Within 24 hours of the announcement by Montgomery Public Schools (MPS) that schools would go all-virtual, the district—long under the thumb of business interests—began backpedaling.

On Monday, dozens of Montgomery Public Schools educators in Alabama staged a sickout in response to the horrific news that four of their colleagues passed away from COVID-19 the previous week, all within 48 hours.

Utah school teacher Emily Johnson protests with other teachers at the Utah State Capitol, Friday, Aug. 7, 2020, in Salt Lake City. (AP Photo/Rick Bowmer)

The most recent deaths of educators across the state include MPS administrator and football coach Dwayne Berry on January 19, Capitol Heights Middle School physical education teacher Lushers Lane on January 20, and Park Crossing High School coach DeCarlos Perkins on January 20. On January 21, Booker T. Washington Magnet High School piano teacher Leslye Ames passed. In Birmingham, Derrick Johnson, 43, a coach and special education teacher, passed away January 10.

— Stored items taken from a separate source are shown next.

-- ==== Sys2Proof/Tests/Slice0.lean ====
section
/-! SUPPORT. The model's own tests: ill-formed commands that the checks refuse, worked examples and table values of the
spec, and for every statement that has hypotheses a state and operands that meet them, clause by clause. -/

namespace Sys2Proof.Tests

open Sys2Proof Sys2Proof.Machine

/-! ## A small station and a module in service -/

/-- A controller point whose restrictive level is inactive. -/
def cp (point : Nat) : Binding := { port := 0, point := point, rval := false, fclass := 0 }

/-- Three sections in a row with a point, its second leg, a signal, a crossing, a key and a boundary. -/
def demo : Station :=
  { Station.none with
    modAddr := 0x14, site := 7, portReq := 16
    sections := [
      { num := 1, line := 1, start := 0, fin := 100000, occ := cp 0, point := none, low := .stop, high := .sec 2, maxOcc := 10 },
      { num := 2, line := 1, start := 100000, fin := 200000, occ := cp 1, point := some 10, low := .sec 1, high := .sec 3, maxOcc := 0 },
      { num := 3, line := 1, start := 200000, fin := 300000, occ := cp 2, point := none, low := .sec 2, high := .bnd 50, maxOcc := 0 },
      { num := 4, line := 1, start := 300000, fin := 400000, occ := cp 7, point := none, low := .sec 2, high := .stop, maxOcc := 0 }]
    points := [{ num := 10, sec := 2, toe := 150000, toeDir := .falling, legs := [(3, 200000), (4, 300000)], det := [cp 3, cp 4],
                 drive := [cp 10, cp 11], throwS := 6, trailable := false }]
    signals := [{ num := 20, sec := 1, high := true, chain := 100000, facing := .rising, start := 2, overlapMm := 0,
                  aspects := [.restrictive, .permissive], outs := [cp 12], proving := [cp 8, cp 9, cp 8, cp 9] }]
    crossings := [{ num := 30, kind := 0, prot := [3], closed := cp 5, openOut := cp 13, closeS := 10, openS := 10 }]
    boundaries := [{ num := 50, sec := 3, high := true, neighMod := 0x15, neighElt := 51, inverted := false }]
    keys := [{ num := 40, input := .ctl (cp 6), scope := [1], kind := 0 }]
    routes := [{ num := 1, entry := 20, exit := 50, dir := .rising, elems := [.sec 2, .pt 10 0, .sec 3, .xing 30], overlaps := [],
                 flank := [], prio := 0, aspect := 1, approach := 0, opS := 60 }]
    lines := [1]
    modes := [{ num := 0, busNs := 500000, lCyc := 20, prec := 500, guardNs := 500, syncNodes := [1, 2], coldNodes := [1],
                claimMask := 0xFFFF, slots := [], keepsHead := true },
              { num := 1, busNs := 1000000, lCyc := 40, prec := 500, guardNs := 500, syncNodes := [1, 2], coldNodes := [1],
                claimMask := 0, slots := [], keepsHead := true }]
    filters := List.replicate 8 { minMs := 10, maxS := 60, winMs := 1000, limit := 3, recMs := 10 }
    pairs := [{ num := 1, antivalent := true, discMs := 500, fclass := 0, rval := false }]
    localOuts := [{ num := 1, kind := .drive 0, elem := 10, bit := 0, dark := true }, { num := 2, kind := .drive 1, elem := 10, bit := 0, dark := true },
                  { num := 3, kind := .signal, elem := 20, bit := 0, dark := false }] }

/-- Inputs of the station: every section clear, the point in its first position, the crossing closed. -/
def clearInputs : BusImage :=
  { BusImage.init with levels := [(0, true), (1, true), (2, true), (3, true), (5, true), (7, true)] }

/-- The kernel of an image in the Run state. -/
def kern : Kernel := { Kernel.init with image := { CycleImage.init with num := 100, run := true, bus := clearInputs } }

/-- A kernel run of that image. -/
def krun : KRun := ⟨kern, [], [], []⟩

/-- A lane in vote that ran image 100. -/
def laneUp : LaneSt := { LaneSt.init with ls := .inVote, line := ⟨true, true⟩, kernel := kern, ran := 100 }

/-- A half in service. -/
def halfUp : HalfSt := { HalfSt.init with inServ := true, voter := true }

/-- A star port with link, integrated. -/
def portUp : PortSt := { PortSt.init with linkDly := 100, link := true, integ := true, table := true }

/-- A channel that keeps the schedule. -/
def chanOn : ChanSt := { ChanSt.init with st := .synchronised, ports := [(0, portUp), (1, portUp)] }

/-- An open session of a Commissioner over UDP. -/
def sessUp : Session := { Session.closed with opened := true, level := .commissioner, src := .udp 1 2, stamp := 7, newest := 5 }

In response to Monday’s sickout, the school district quickly called a press conference. Superintendent Ann Roy Moore then announced that teachers would be allowed to teach remotely until a vaccine was more widely available. “Starting February 1, 2021, all MPS students will resume a virtual learning schedule,” she told reporters. “MPS employees, during that time, will work remotely.” Indicating that she was talking out of both sides of her mouth, however, Moore added that MPS’ 4,500 employees would “receive information about their work schedules from their direct supervisors.”

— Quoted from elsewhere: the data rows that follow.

-- ==== Sys2Proof/Decode.lean ====
section
/-! DEFINITION. The commands that words of the opcode table spell: no row of the table gives bits. -/

namespace Sys2Proof

/-- The command that a word of `nbits` bits spells by the table's bits: the table gives none, so no word spells one. -/
def decodeTableWord (_nbits _w : Nat) : Option Instr := none

end Sys2Proof
end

It turned out on Tuesday that the “work schedules” involved teachers reporting to their classrooms one day a week, a measure which also required paraprofessionals to report alongside their assigned teachers. Additionally, all teachers are required to come to school for half a day on Wednesdays for faculty meetings.

According to guidelines, any teacher who fails to report to their classroom on their scheduled day must record that day as an absence, along with a note stating, “no sub needed.” They must still provide “reinforcement activities” for the children to do from home.

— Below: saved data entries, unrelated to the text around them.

-- ==== Sys2Proof/Machine/Ecc.lean ====
section
/-! DEFINITION. The symbol code of a device-memory block: RS(68,64) over GF(2^8) (R296). -/

namespace Sys2Proof.Machine

/-- Product by α = 0x02 in GF(2^8) over x^8 + x^4 + x^3 + x^2 + 1. -/
def gfDouble (a : BitVec 8) : BitVec 8 := if a.getLsbD 7 then (a <<< 1) ^^^ 0x1D#8 else a <<< 1

/-- Product by α^k. -/
def gfShift : Nat → BitVec 8 → BitVec 8
  | 0, a => a
  | k + 1, a => gfDouble (gfShift k a)

/-- Syndrome i of an error pattern: the error polynomial at α^i, symbol j the coefficient of x^(67 − j). -/
def syndrome (errors : List (Fin 68 × BitVec 8)) (i : Nat) : BitVec 8 :=
  errors.foldl (fun a e => a ^^^ gfShift (i * (67 - e.1.val)) e.2) 0

/-- What decoding a block finds (R297). -/
inductive Decoded where
  | clean
  | symbol (j : Nat) (v : BitVec 8)
  | uncorrectable
  deriving DecidableEq, Repr

/-- The decoding of a block with an error pattern: the corrected symbol is the one whose error of value S0 gives every
syndrome. -/
def eccDecode (errors : List (Fin 68 × BitVec 8)) : Decoded :=
  let s0 := syndrome errors 0
  if (List.range 4).all (fun i => decide (syndrome errors i = 0)) then .clean
  else
    match (List.range 68).find? (fun j => decide (s0 ≠ 0) && (List.range 4).all (fun i =>
      decide (gfShift (i * (67 - j)) s0 = syndrome errors i))) with
    | some j => .symbol j s0
    | none => .uncorrectable

/-- The errors left on a block as a read delivers it: those of a block that decodes to one symbol are corrected (R297). -/
def deliveredErrors (errors : List (Fin 68 × BitVec 8)) : List (Fin 68 × BitVec 8) :=
  match eccDecode errors with
  | .symbol j v => if h : j < 68 then errors ++ [(⟨j, h⟩, v)] else errors
  | _ => errors

/-- Byte k of a block's data differs by the errors on it. -/
def errorOn (errors : List (Fin 68 × BitVec 8)) (k : Nat) : BitVec 8 :=
  errors.foldl (fun a e => if e.1.val = k then a ^^^ e.2 else a) 0

end Sys2Proof.Machine
end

MPS teacher Corinne—whose name has been changed to protect her identity—says she and her colleagues were “pissed,” but not surprised.

“We knew it couldn’t be that easy. We knew there was going to be some sleight of hand. It’s a lie,” she told the World Socialist Web Site. Speaking of Superintendent Moore, she says, “You lied to the public to make it seem like you’re doing what’s best.”

The Alabama Education Association (AEA) has been silent about the district’s backpedaling. “Teachers are asking, ‘Where’s AEA? Where are they at?’ People are saying they’ve called and get no answer,” Corinne relates.

Throughout the pandemic, the AEA has steadfastly refused to take action as an estimated eight educators in Montgomery alone have died from COVID-19. Last week, after the stunning news of four more deaths, the union responded with a meekly-worded letter asking the district to consider allowing teachers to work remotely.

Nevertheless, the union quickly pounced upon Ann Roy Moore’s announcement Monday as its own victory, as if it had not trailed behind outraged MPS teachers like a dog with its tail tucked between its legs. “They get under the wind we create and say, ‘See? I made a tornado!’” Corinne quips. “That was already in the works, you just want to put your name on it.”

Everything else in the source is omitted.